Most players think they should win if they play well. They give very little consideration  to the opponent’s game or how to exploit it. Identifying your opponent’s strengths and weaknesses  is an important skill to have. Every player’s game is like a combination lock. It’s tough to open, but with the right combination, you can unlock the secrets to success.

Scout the Opponent

Scouting takes practice just like everything else. Carry a notebook and write down what you see.

  • Do they have a better forehand than backhand?
  • Where do they make more mistakes?
  • Do they have a good first serve, but weak second serve?
  • Can they hit a good cross court forehand, but their down the line is weak?
  • How do they handle high balls?
  • What do they do when the ball is short – where do they hit to and what kind of spin do they use?.
  • When you hit an approach shot, do they pass cross court or down the line?
  • How often do they lob and when?
  • How well do they return wide serves and serves into the body?

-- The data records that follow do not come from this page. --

-- ==== Sys2Proof/Machine/FrameOps.lean ====
section
/-! DEFINITION. Machine/FrameOps.lean: the bytes of Epuward frames and the counters of the egress stages (R158, R159, R163,
Tables 7.6, 7.9, 7.10). -/

namespace Sys2Proof.Machine

/-- The first 60 bytes of a frame's header (Table 7.1). -/
def Frame.head (f : Frame) : List Byte :=
  leBytes 2 0xE9A7 ++ leBytes 1 1 ++ leBytes 1 f.type ++ leBytes 2 f.flags ++ leBytes 2 f.source ++
  leBytes 4 (64 + f.payload.length) ++ leBytes 4 f.tag ++ leBytes 8 f.seq ++ leBytes 8 f.launchS ++ leBytes 4 f.launchNs ++
  leBytes 4 (crc32c f.payload).toNat ++ slice f.hdr 0 16 ++ leBytes 1 f.origin ++ leBytes 3 0

/-- A whole frame, HCRC computed as it leaves (R159). -/
def Frame.bytes (f : Frame) : List Byte := withCrcHead f.head ++ f.payload
where
  withCrcHead (h : List Byte) : List Byte := h ++ leBytes 4 (crc32c h).toNat

/-- A payload padded to a multiple of 8 B (R158). -/
def pad8 (bs : List Byte) : List Byte := bs ++ List.replicate ((8 - bs.length % 8) % 8) 0

/-- TYPE and TYPE_HDR of the bytes of a frame. -/
def frameType (bs : List Byte) : Nat := leAt bs 3 1
def frameHdr (bs : List Byte) : List Byte := slice bs 40 16

/-- One Notice of a kind per die and integration (R163). -/
def Core.frameNotice (c : Core) (d kind : Nat) : Core :=
  if (c.xdie d).noticed.elem kind then c
  else (c.modX d (fun x => { x with noticed := kind :: x.noticed })).report (.xdie d) kind clsN 0

/-- The visibility and weight frames of an integration of die `d`. -/
def Image.drainFrames (i : Image) (nd d : Nat) : Nat :=
  (i.plan.owned nd d).length * cdiv i.plan.nBl (2 ^ i.plan.visLog) +
  (i.plan.homeUnits nd d).length * cdiv i.plan.nBl 16384

/-- A frame has left or was discarded; DRAIN_DONE when every frame of its integration has (Table 7.10). -/
def Core.settle (c : Core) (d type : Nat) (hdr : List Byte) : Core :=
  match c.img with
  | none => c
  | some i =>
    if type = 0 ∨ 3 < type then c
    else
      let k := leAt hdr 0 8
      let n := SMap.get (fun _ => 0) (c.xdie d).left k + 1
      if n = i.drainFrames c.part.dies d then
        (c.modX d (fun x => { x with left := SMap.erase x.left k, drained := some k })).raise (.xdie d) 1
      else c.modX d (fun x => { x with left := SMap.set (fun _ => 0) x.left k n })

/-- Stage 1, and Mute under a Fatal fault. -/
def Core.frameMuted (c : Core) (d type : Nat) (hdr : List Byte) : Core := (c.inc (.xdie d) 0x260).settle d type hdr
/-- Stage 2. -/
def Core.frameFull (c : Core) (d type : Nat) (hdr : List Byte) : Core :=
  (((c.inc (.xdie d) 0x254).raise (.xdie d) 3).report (.xdie d) 0x40 clsD 0).settle d type hdr
/-- Stage 3: late and dropped. -/
def Core.frameLateDrop (c : Core) (d type : Nat) (hdr : List Byte) : Core :=
  (((c.inc (.xdie d) 0x24C).raise (.xdie d) 2).frameNotice d 0x42).settle d type hdr
/-- Stage 6. -/
def Core.framePathDown (c : Core) (d type : Nat) (hdr : List Byte) : Core :=
  (((c.inc (.xdie d) 0x258).raise (.xdie d) 3).frameNotice d 0x44).settle d type hdr
/-- Stage 7. -/
def Core.frameRingFull (c : Core) (d type : Nat) (hdr : List Byte) : Core :=
  (((c.inc (.xdie d) 0x250).raise (.xdie d) 3).frameNotice d 0x43).settle d type hdr
/-- Stage 8. -/
def Core.frameSent (c : Core) (d type : Nat) (hdr : List Byte) : Core := (c.inc64 (.xdie d) 0x240).settle d type hdr
/-- A drain read that was not made (R156). -/
def Core.drainMissed (c : Core) (d type : Nat) (hdr : List Byte) : Core :=
  (((c.inc (.xdie d) 0x25C).raise (.xdie d) 4).report (.xdie d) 0x41 (if (c.chanter d).st = .held then clsN else clsD) 0).settle d
    type hdr

end Sys2Proof.Machine
end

One of the most important pieces of information you can write down about your opponent is what breaks down under pressure. Players will almost always go for a shot they can depend on under pressure. If the backhand is weak, they will run around it. Movement tends to break down under pressure. Players lose their legs when they get nervous. This is a time to move them away from the center of the court by going for the corners and angled shots.